• **PROBLEM DESCRIPTION**: Retyping each entry exactly is the whole task.

• **MATERIAL FOR THIS TASK**:
/-- What the loop finds in front of a buffer: nothing to do, a byte to drop, or a complete frame. -/
theorem framing_or_unmarked_or_complete (buf : List Byte) :
    Framing buf ∨ (3 ≤ buf.length ∧ buf.getD 0 0#8 ≠ Config.marker) ∨
      (3 ≤ buf.length ∧ buf.getD 0 0#8 = Config.marker ∧ frameLength (buf.getD 2 0#8) ≤ buf.length) := by
  by_cases hshort : buf.length < 3
  · exact .inl (.inl hshort)
  have h3 := Nat.not_lt.mp hshort
  by_cases hm : buf.getD 0 0#8 = Config.marker
  · by_cases hl : buf.length < frameLength (buf.getD 2 0#8)
    · exact .inl (.inr ⟨hm, hl⟩)
    · exact .inr (.inr ⟨h3, hm, Nat.not_lt.mp hl⟩)
  · exact .inr (.inl ⟨h3, hm⟩)

theorem frameLength_pos (l : Byte) : 0 < frameLength l := Nat.succ_pos _

theorem State.length_drop_lt_rxlen {s : State} (h : 3 ≤ s.rxlen) {n : Nat} (hn : 0 < n) :
    (s.rxbuf.drop n).length < s.rxlen := by
  rw [List.length_drop]
  exact Nat.sub_lt (Nat.zero_lt_of_lt h) hn

theorem State.rxLoop_of_framing {s : State} (h : Framing s.rxbuf) (fuel : Nat) : s.rxLoop fuel = s := by
  cases fuel with
  | zero => rfl
  | succ fuel => exact State.rxLoop_framing h fuel

/-- Turns beyond the length of the buffer change nothing: every turn that goes on removes a byte. -/
theorem State.rxLoop_fuel {m n : Nat} {s : State} (hm : s.rxlen ≤ m) (hn : s.rxlen ≤ n) : s.rxLoop m = s.rxLoop n := by
  induction m generalizing n s with
  | zero =>
    have hshort : s.rxlen < 3 := by omega
    rw [State.rxLoop_short hshort, State.rxLoop_short hshort]
  | succ m ih =>
    rcases framing_or_unmarked_or_complete s.rxbuf with hf | ⟨h3, hmark⟩ | ⟨h3, hmark, hl⟩
    · rw [State.rxLoop_of_framing hf, State.rxLoop_of_framing hf]
    all_goals
      change 3 ≤ s.rxlen at h3
      obtain ⟨n, rfl⟩ := Nat.exists_eq_succ_of_ne_zero (show n ≠ 0 by omega)
    · have hlt := State.length_drop_lt_rxlen h3 Nat.one_pos
      rw [State.rxLoop_drop h3 hmark, State.rxLoop_drop h3 hmark]
      exact ih (Nat.le_of_lt_succ (Nat.lt_of_lt_of_le hlt hm)) (Nat.le_of_lt_succ (Nat.lt_of_lt_of_le hlt hn))
    · have hlt := State.length_drop_lt_rxlen h3 (frameLength_pos (s.rxbuf.getD 2 0#8))
      rw [State.rxLoop_frame h3 hmark hl, State.rxLoop_frame h3 hmark hl]
      exact ih (Nat.le_of_lt_succ (Nat.lt_of_lt_of_le hlt hm)) (Nat.le_of_lt_succ (Nat.lt_of_lt_of_le hlt hn))

theorem State.rxLoop_eq_drain {n : Nat} {s : State} (h : s.rxlen ≤ n) : s.rxLoop n = s.drain :=
  State.rxLoop_fuel h (Nat.le_refl _)

theorem State.drain_framing {s : State} (h : Framing s.rxbuf) : s.drain = s :=
  State.rxLoop_of_framing h _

• **EXPECTED ANSWER**:
/-- What the loop finds in front of a buffer: nothing to do, a byte to drop, or a complete frame. -/
theorem framing_or_unmarked_or_complete (buf : List Byte) :
    Framing buf ∨ (3 ≤ buf.length ∧ buf.getD 0 0#8 ≠ Config.marker) ∨
      (3 ≤ buf.length ∧ buf.getD 0 0#8 = Config.marker ∧ frameLength (buf.getD 2 0#8) ≤ buf.length) := by
  by_cases hshort : buf.length < 3
  · exact .inl (.inl hshort)
  have h3 := Nat.not_lt.mp hshort
  by_cases hm : buf.getD 0 0#8 = Config.marker
  · by_cases hl : buf.length < frameLength (buf.getD 2 0#8)
    · exact .inl (.inr ⟨hm, hl⟩)
    · exact .inr (.inr ⟨h3, hm, Nat.not_lt.mp hl⟩)
  · exact .inr (.inl ⟨h3, hm⟩)

theorem frameLength_pos (l : Byte) : 0 < frameLength l := Nat.succ_pos _

theorem State.length_drop_lt_rxlen {s : State} (h : 3 ≤ s.rxlen) {n : Nat} (hn : 0 < n) :
    (s.rxbuf.drop n).length < s.rxlen := by
  rw [List.length_drop]
  exact Nat.sub_lt (Nat.zero_lt_of_lt h) hn

theorem State.rxLoop_of_framing {s : State} (h : Framing s.rxbuf) (fuel : Nat) : s.rxLoop fuel = s := by
  cases fuel with
  | zero => rfl
  | succ fuel => exact State.rxLoop_framing h fuel

/-- Turns beyond the length of the buffer change nothing: every turn that goes on removes a byte. -/
theorem State.rxLoop_fuel {m n : Nat} {s : State} (hm : s.rxlen ≤ m) (hn : s.rxlen ≤ n) : s.rxLoop m = s.rxLoop n := by
  induction m generalizing n s with
  | zero =>
    have hshort : s.rxlen < 3 := by omega
    rw [State.rxLoop_short hshort, State.rxLoop_short hshort]
  | succ m ih =>
    rcases framing_or_unmarked_or_complete s.rxbuf with hf | ⟨h3, hmark⟩ | ⟨h3, hmark, hl⟩
    · rw [State.rxLoop_of_framing hf, State.rxLoop_of_framing hf]
    all_goals
      change 3 ≤ s.rxlen at h3
      obtain ⟨n, rfl⟩ := Nat.exists_eq_succ_of_ne_zero (show n ≠ 0 by omega)
    · have hlt := State.length_drop_lt_rxlen h3 Nat.one_pos
      rw [State.rxLoop_drop h3 hmark, State.rxLoop_drop h3 hmark]
      exact ih (Nat.le_of_lt_succ (Nat.lt_of_lt_of_le hlt hm)) (Nat.le_of_lt_succ (Nat.lt_of_lt_of_le hlt hn))
    · have hlt := State.length_drop_lt_rxlen h3 (frameLength_pos (s.rxbuf.getD 2 0#8))
      rw [State.rxLoop_frame h3 hmark hl, State.rxLoop_frame h3 hmark hl]
      exact ih (Nat.le_of_lt_succ (Nat.lt_of_lt_of_le hlt hm)) (Nat.le_of_lt_succ (Nat.lt_of_lt_of_le hlt hn))

theorem State.rxLoop_eq_drain {n : Nat} {s : State} (h : s.rxlen ≤ n) : s.rxLoop n = s.drain :=
  State.rxLoop_fuel h (Nat.le_refl _)

theorem State.drain_framing {s : State} (h : Framing s.rxbuf) : s.drain = s :=
  State.rxLoop_of_framing h _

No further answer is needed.